Aber das ist vollkommener Unsinn! Wer sich auf den Weg macht, seine Sinne wieder zu öffnen und sie lernen zu lassen, entdeckt ungeahnte Genüsse.

Und was hat das mit Seife zu tun?

Sehr viel!

Mindestens zwei der Hauptrohstoffe meiner Ziegenmilchseife sind reine, unbearbeitete Naturprodukte: Die Ziegenmilch und die Babassubutter. Diese Rohstoffe sind lebendig. Sie unterliegen Schwankungen, die durch die Natur bestimmt werden

Jede neue Charge Babassu wird von mir mit Spannung erwartet. Jedes Mal ist der charakteristische Babassuduft ein klein wenig anders: mal vanilliger, mal karamellig oder mehr nussig-herb.

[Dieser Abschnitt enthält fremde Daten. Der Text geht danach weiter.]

/-- What the checks find. -/
inductive Checked where
  | trap (r : TrapRec)
  | absent (va level : Nat)
  | ok (ls : List Reach)
  deriving DecidableEq, Repr

/-- An element before its page is known. -/
def laneOf (q : Ask) (r part t : Nat) : Reach :=
  let i := q.idx t + part
  match if q.late && decide ((rcdInner r : Int) ≤ i) then none else placeOf r i with
  | some (off, nib) => { t := t, part := part, idx := i, va := rcdBase r + off, nib := nib, dropped := false, leaf := 0 }
  | none => { t := t, part := part, idx := i, va := 0, nib := 0, dropped := true, leaf := 0 }

/-- The 64 KiB units of elements, ascending (R161). -/
def unitsFor (ls : List Reach) : List Nat := (ls.filter fun l => !l.dropped).foldl (fun u l => setInsert u (l.va / 65536)) []

/-- Translates and checks units in ascending order (R161). -/
def pagesFor (ag : Agent) (k : AccKind) : List Nat → State → State × List (Nat × Page)
  | [], s => (s, [])
  | u :: r, s =>
    let (s, p) := pageFor ag k (u * 65536) s
    let (s, l) := pagesFor ag k r s
    (s, (u, p) :: l)

/-- The page of an element. -/
def pageOf (ps : List (Nat × Page)) (va : Nat) : Page := ((ps.find? fun p => p.1 == va / 65536).map (·.2)).getD (.absent 0)

/-- The leaf that a walk found, whatever the checks after it said. -/
def pageLeaf (p : Page) : Option Nat :=
  match p with
  | .ok x => some x
  | .bad _ _ _ _ x => x
  | .absent _ => none

/-- Whether an element does not fit its page (R88, R159). -/
def pageMisfit (q : Ask) (r x : Nat) (l : Reach) : Bool :=
  (match q.formats with
    | some fs => !fs.contains (leafFormat x)
    | none => false) ||
  (l.t == 0 && l.va % q.align != 0) ||
  (if q.anySize then false
  else if isDecoded (leafFormat x) then
    !(q.decodes && (q.bytes == 2 || q.bytes == 4)) || (isMx (leafFormat x) && decide (0xF000 ≤ l.va % 65536))
  else q.bytes != sizeBytes (rcdSize r))

/-- Whether an element is misaligned by its record alone (R159): a page that decodes takes its own sizes. -/
def recordMisfit (q : Ask) (r : Nat) (inMemory : Bool) : Bool :=
  !baseAligned r || (!q.anySize && (!inMemory || q.late || q.formats.isSome) && q.bytes != sizeBytes (rcdSize r))

/-- Whether an element is misaligned by the page it lies in; without a leaf, by its address or by a size that no format takes. -/
def onMisfit (q : Ask) (r : Nat) (ps : List (Nat × Page)) (l : Reach) : Bool :=
  !l.dropped && (match pageLeaf (pageOf ps l.va) with
    | some x => pageMisfit q r x l
    | none => (l.t == 0 && l.va % q.align != 0) || !q.anySize && q.bytes != sizeBytes (rcdSize r) && !(q.decodes && (q.bytes == 2 || q.bytes == 4)))

/-- A trap of an element (R357). -/
def laneRec (s : State) (q : Ask) (cause t : Nat) (extra : List (Nat × Nat × Nat)) : TrapRec :=
  trapRec s cause q.m ([(0, 1, if q.uniform then (lowest q.m).getD 0 else t), (1, 1, q.reg), (4, 8, (q.idx t % 2 ^ 64).toNat)] ++ extra)

/-- Whether a page lacks the full-empty bit that an instruction needs: permission (R187). -/
def notFullEmpty (q : Ask) (p : Page) : Bool := q.fullEmpty && (pageLeaf p).any fun x => !leafFullEmpty x

/-- The first faulting page of units in ascending order (R162): a missing record permission fails every page. -/
def pageTrap (s : State) (q : Ask) (missing : Bool) : List (Nat × Page) → Option TrapRec
  | [] => none
  | (u, p) :: r =>
    let denied := pageRec s q.kind q.m (u * 65536) 0x14 0xFF 0 0
    match p with
    | .bad 0x13 level _ _ _ => some (pageRec s q.kind q.m (u * 65536) 0x13 level 0 0)
    | .bad cause level reason unit _ =>
      some (if missing || notFullEmpty q p then denied else pageRec s q.kind q.m (u * 65536) cause level reason unit)
    | .absent _ => if missing then some denied else pageTrap s q missing r
    | .ok _ => if missing || notFullEmpty q p then some denied else pageTrap s q missing r

/-- The lowest page that lacks a permission, where that comes before every other page check (R314). -/
def permTrap (s : State) (q : Ask) (missing : Bool) (ps : List (Nat × Page)) : Option TrapRec :=
  (ps.find? fun p => missing || (match p.2 with
    | .bad cause _ _ _ _ => cause == 0x14
    | _ => false)).map fun p => pageRec s q.kind q.m (p.1 * 65536) 0x14 0xFF 0 0

/-- The lowest page that is not resident. -/
def absentPage : List (Nat × Page) → Option (Nat × Nat)
  | [] => none
  | (u, .absent level) :: _ => some (u * 65536, level)
  | _ :: r => absentPage r

/-- Whether a page is known to decode its elements. -/
def decodesAt (ps : List (Nat × Page)) (va : Nat) : Bool :=
  match pageLeaf (pageOf ps va) with
  | some x => isDecoded (leafFormat x)
  | none => false

/-- The elements of an access and their pages: a 32-bit load from a page that decodes reaches a second element (R159). -/
def reachAll (q : Ask) (r : Nat) (s : State) : State × List (Nat × Page) × List Reach :=
  let ls := q.ts.map (laneOf q r 0)
  let ag := curAgent s
  let (s, ps) := pagesFor ag q.kind (unitsFor ls) s
  let first := ls.filter fun l => q.decodes && q.bytes == 4 && (if l.dropped then q.clamp else decodesAt ps l.va)
  if first = [] then (s, ps, ls)
  else
    let more := first.map fun l => laneOf q r 1 l.t
    let (s, ps) := pagesFor ag q.kind (unitsFor (ls ++ more)) s
    let all := ls ++ more.filter fun l =>
      (!l.dropped && decodesAt ps l.va) || ls.any fun k => k.t == l.t && !k.dropped
    (s, ps.filter fun p => (unitsFor all).contains p.1, all)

Auch die Ziegenmilch verändert sich. Das erkenne ich daran, wie sich die Milch beim Verseifungsprozess verhält. Das Endprodukt Seife ist in Duft und Texturnuancen immer ein wenig anders. Je nach dem, ob ich die Seife im Sommer oder Winter hergestellt habe, kann sie heller, fast weiß oder eher transparent oder dunkler werden. Farbschwankungen haben dabei keinen Einfluss auf die Qualität der Seife. Sie ist ein lebendiges Produkt!

Keine Verschwendung

Normalerweise werden bei handgefertigten Seifenstücken aus rein optischen Gründen die Ecken begradigt und Unregelmäßigkeiten abgehobelt. Stücke mit kleinen Bruch-Kanten gehen erst gar nicht in den Verkauf. Es muss ja alles perfekt sein. Das Ergebnis dieses Vorgehens sind jede Menge Seifenabschnitte, die einfach in den Müll wandern. Dabei ist das alles gute, reine und funktionierende Seife! Und wenn das Stück erst einmal angewaschen ist, dann wird es von ganz alleine glatt. Diese Verschwendung von Rohstoffen mache ich nicht mit. Meine Quaderstücke gehen so in den Verkauf, wie sie aus der Form kommen. Nur die in Motivformen gegossenen Stücke sind meist so perfekt, dass ich sowieso nichts nachbessern muss.

Nuancen

Zu Beginn meiner Seifenproduktion  habe ich viele und intensive Parfümöle verwendet. Mit der Zeit kamen mir Zweifel. Parfümöl ist hochgradig wassertoxisch. Das bedeutet, dass wir mit jeder parfümierten Seife, mit jedem Händewaschen unser Wasser ein wenig mehr vergiften. Und das nur für den kurzen, buchstäblich flüchtigen Moment des Dufterlebnisses. Auch natürliche ätherische Öle sind wassertoxisch. Außerdem halten sie sich in Seife nur sehr kurz. Für unsere Haut sind Parfümöle auch nicht wirklich zuträglich.

Meine Seifen enthalten keinerlei zugesetzte Duftstoffe und haben entweder einen ganz zarten natürlichen Duft oder sind vollkommen duftneutral. Seife, wie sie natürlicher nicht sein kann.